I´ll start with the end: my problem is obviously how to use (string) values in further manipulations in a user defined function.
I unfortunately have problems parsing groupby, which I couldn´t solve after a couple of days trying: I tried using:
!!!rlang::parse_exprs, strsplit, etc...
but with no success. Currently it looks like something like that (that´s the simplified version with less aesthetics..):
grp_comp <- function(data, groupby, var){
data %>%
filter(!is.na(var)) %>%
group_by(!!!rlang::parse_exprs(groupby)) %>%
summarize(n = n(),
mean = mean(!!!rlang::parse_expr(var)),
sd = sd(!!!rlang::parse_expr(var)),
se = sd / sqrt(n)) -> ddata
gg <- unlist(rlang::parse_exprs(groupby))
if(length(as.vector(rlang::parse_exprs(groupby))) == 1){
g <- ggplot(ddata, aes(x = as.character(gg[1]),
y = mean)) +
g <- ggplot(ddata, aes(x = as.character(gg[1]),
y = mean,
shape = as.character(gg[2]),
color= as.character(gg[2])),
group = as.character(gg[2]))}
form <- unlist(strsplit(groupby, ';', fixed = T))
form <- paste(form, collapse = " + ")
form <- paste(var, " ~ ", form)
filter(!is.na(var)) %>%
aov(formula = form) -> anova
summary(anova) -> anova
l <- list(ddata, g, anova)
My problems are:
a. groupby could contain one or two variables. I can´t manage to use groupby as an argument for group_by in the ggplots. Either I get: Error: Discrete value supplied to continuous scale
in case I use: x = gg[1]
, or I use: x = as.factor(gg[1]) or: as.character
and get the following plot (i.e. x is only labeled "BPL", but not grouped by the factor).

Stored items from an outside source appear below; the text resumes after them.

theorem finishAll (h : SlotsClosed P) (is : List Nat) (r : PressResult) {s : State} (hs : P s) :
    P (finishAll is r s) :=
  h.loop (fun _ _ ht => h.finishSlot _ _ ht) hs

theorem beginDriving (h : SlotsClosed P) (l hd : Nat) {s : State} (hs : P s) : P (beginDriving l hd s) := by
  refine h.loop (fun i t ht => h.slot _ _ _ (.inr ⟨?_, .inr ?_⟩) ht) hs
  · rfl
  · exact SlotPhase.noConfusion

theorem proveSlot (h : SlotsClosed P) (i : Nat) {s : State} (hs : P s) : P (proveSlot i s) := by
  unfold Machine.proveSlot
  extract_lets v
  split
  · refine keep_ite hs ?_
    split
    · exact hs
    · refine keep_ite (h.finishSlot _ _ hs) ?_
      exact h.slot _ _ _ (.inr ⟨rfl, .inl rfl⟩) (h.postPress _ _ hs)
  · exact h.finishSlot _ _ hs
  · exact hs
  · exact hs

theorem checkProof (h : SlotsClosed P) (i : Nat) {s : State} (hs : P s) : P (checkProof i s) :=
  keep_ite (h.proveSlot _ hs) hs

theorem pressDeskChange (h : SlotsClosed P) (r : Nat) {s : State} (hs : P s) : P (pressDeskChange r s) :=
  h.loop (fun _ _ ht => h.checkProof _ ht) hs

theorem pressGoodOutcome (h : SlotsClosed P) (l hd : Nat) {s : State} (hs : P s) : P (pressGoodOutcome l hd s) := by
  refine h.loop (fun i t ht => h.checkProof _ (h.slot _ _ _ (.inr ⟨?_, .inl ?_⟩) ht)) hs <;> rfl

theorem pressMissedOutcome (h : SlotsClosed P) (l hd : Nat) {s : State} (hs : P s) : P (pressMissedOutcome l hd s) := by
  refine h.loop (fun i t ht => h.slot _ _ _ (.inr ⟨?_, .inr ?_⟩) ht) hs
  · rfl
  · exact SlotPhase.noConfusion

theorem pulseExpired (h : SlotsClosed P) (i : Nat) {s : State} (hs : P s) : P (pulseExpired i s) := by
  unfold Machine.pulseExpired
  extract_lets v
  split
  · exact hs
  · refine keep_ite (h.finishSlot _ _ hs) ?_
    split
    · exact h.finishSlot _ _ hs
    · refine keep_ite (h.finishSlot _ _ hs) (h.slot _ _ _ (.inr ⟨?_, .inr ?_⟩) hs)
      · rfl
      · exact SlotPhase.noConfusion

theorem killChange (h : SlotsClosed P) (g : Nat) (c : Condition) {s : State} (hs : P s) : P (killChange g c s) := by
  unfold Machine.killChange
  split
  · exact hs
  · exact h.finishAll _ _ hs

theorem killIfChanged (h : SlotsClosed P) (b : State) (g : Nat) {s : State} (hs : P s) : P (killIfChanged b g s) :=
  keep_ite hs (h.killChange _ _ hs)

theorem freeAll (h : SlotsClosed P) {s : State} (hs : P s) : P (freeAll s) := h.loop (fun _ _ ht => h.freeSlot _ ht) hs

end SlotsClosed

/-! ### Groups -/

/-- Kept by the updates of the Group Monitor and of what it reaches. -/
structure GroupsClosed (P : State → Prop) : Prop extends SlotsClosed P where
  group : ∀ s i v, P s → P (s.setGroup i v)

namespace GroupsClosed

theorem groupAction (h : GroupsClosed P) (g : Nat) {s : State} (hs : P s) : P (groupAction g s) := by
  unfold Machine.groupAction
  extract_lets r v
  split
  · exact h.posted _ _ hs
  · exact h.activate _ _ _ hs
  · exact hs

theorem evaluateGroup (h : GroupsClosed P) (g : Nat) (t : Time) {s : State} (hs : P s) : P (evaluateGroup g t s) := by
  unfold Machine.evaluateGroup
  extract_lets r v c s1 s2
  have h1 : P s1 := h.group _ _ _ hs
  exact keep_ite hs (h.killChange _ _ (keep_ite (h.groupAction _ (h.group _ _ _ h1)) h1))

theorem memberEvent (h : GroupsClosed P) (r : Nat) (t : Time) {s : State} (hs : P s) : P (memberEvent r t s) :=
  h.loop (fun _ _ hu => keep_ite (h.evaluateGroup _ _ hu) hu) hs

theorem startGroups (h : GroupsClosed P) {s : State} (hs : P s) : P (startGroups s) :=
  h.loop (fun _ _ ht => h.killIfChanged _ _ (h.group _ _ _ ht)) hs

theorem stopGroups (h : GroupsClosed P) {s : State} (hs : P s) : P (stopGroups s) :=
  h.loop (fun _ _ ht => h.group _ _ _ ht) hs

theorem rearmGroup (h : GroupsClosed P) (g : Nat) {s : State} (hs : P s) : P (rearmGroup g s) :=
  keep_ite (h.group _ _ _ (h.group _ _ _ hs)) (h.group _ _ _ hs)

theorem groupSwitch (h : GroupsClosed P) (old : Tables) (is : List Nat) {s : State} (hs : P s) :
    P (groupSwitch old is s) := by
  unfold Machine.groupSwitch
  extract_lets changed noticed s1 s2 s3 kept
  have h1 : P s1 := h.loop (fun _ _ ht => h.rearmGroup _ ht) hs
  have h2 : P s2 := h.loop (fun _ _ ht => h.group _ _ _ ht) h1
  have h3 : P s3 := h.loop (fun _ _ ht => h.killIfChanged _ _ ht) h2
  exact h.loop (fun _ _ ht => h.loop (fun _ _ hu => h.withdraw _ _ hu) ht) h3

theorem groupSwitchStopped (h : GroupsClosed P) (old : Tables) {s : State} (hs : P s) : P (groupSwitchStopped old s) :=
  h.loop (fun _ _ ht => h.group _ _ _ ht) hs

end GroupsClosed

b. when I try to use two (instead of one) groupby factors, things get even worse and the plot is completely empty...
c. I manage to create the right formula for the anova, but when I try to actually calculate it I encounter: Error: $ operator is invalid for atomic vectors
-> any ideas why?
d. not critical, but any ideas for using the second, optional group as color & shape in aes() in case the argument contains two groups, without using the if
Many many thanks in advance!
It's not clear how you want to call this function, but you could do something like:
grp_comp <- function(data, groupby, var){
ddata <- data %>%
filter(!is.na({{var}})) %>%
group_by(!!!rlang::parse_exprs(groupby)) %>%
summarize(n = n(),
mean = mean({{var}}),
sd = sd({{var}}),
se = sd / sqrt(n))
gg <- unlist(rlang::parse_exprs(groupby))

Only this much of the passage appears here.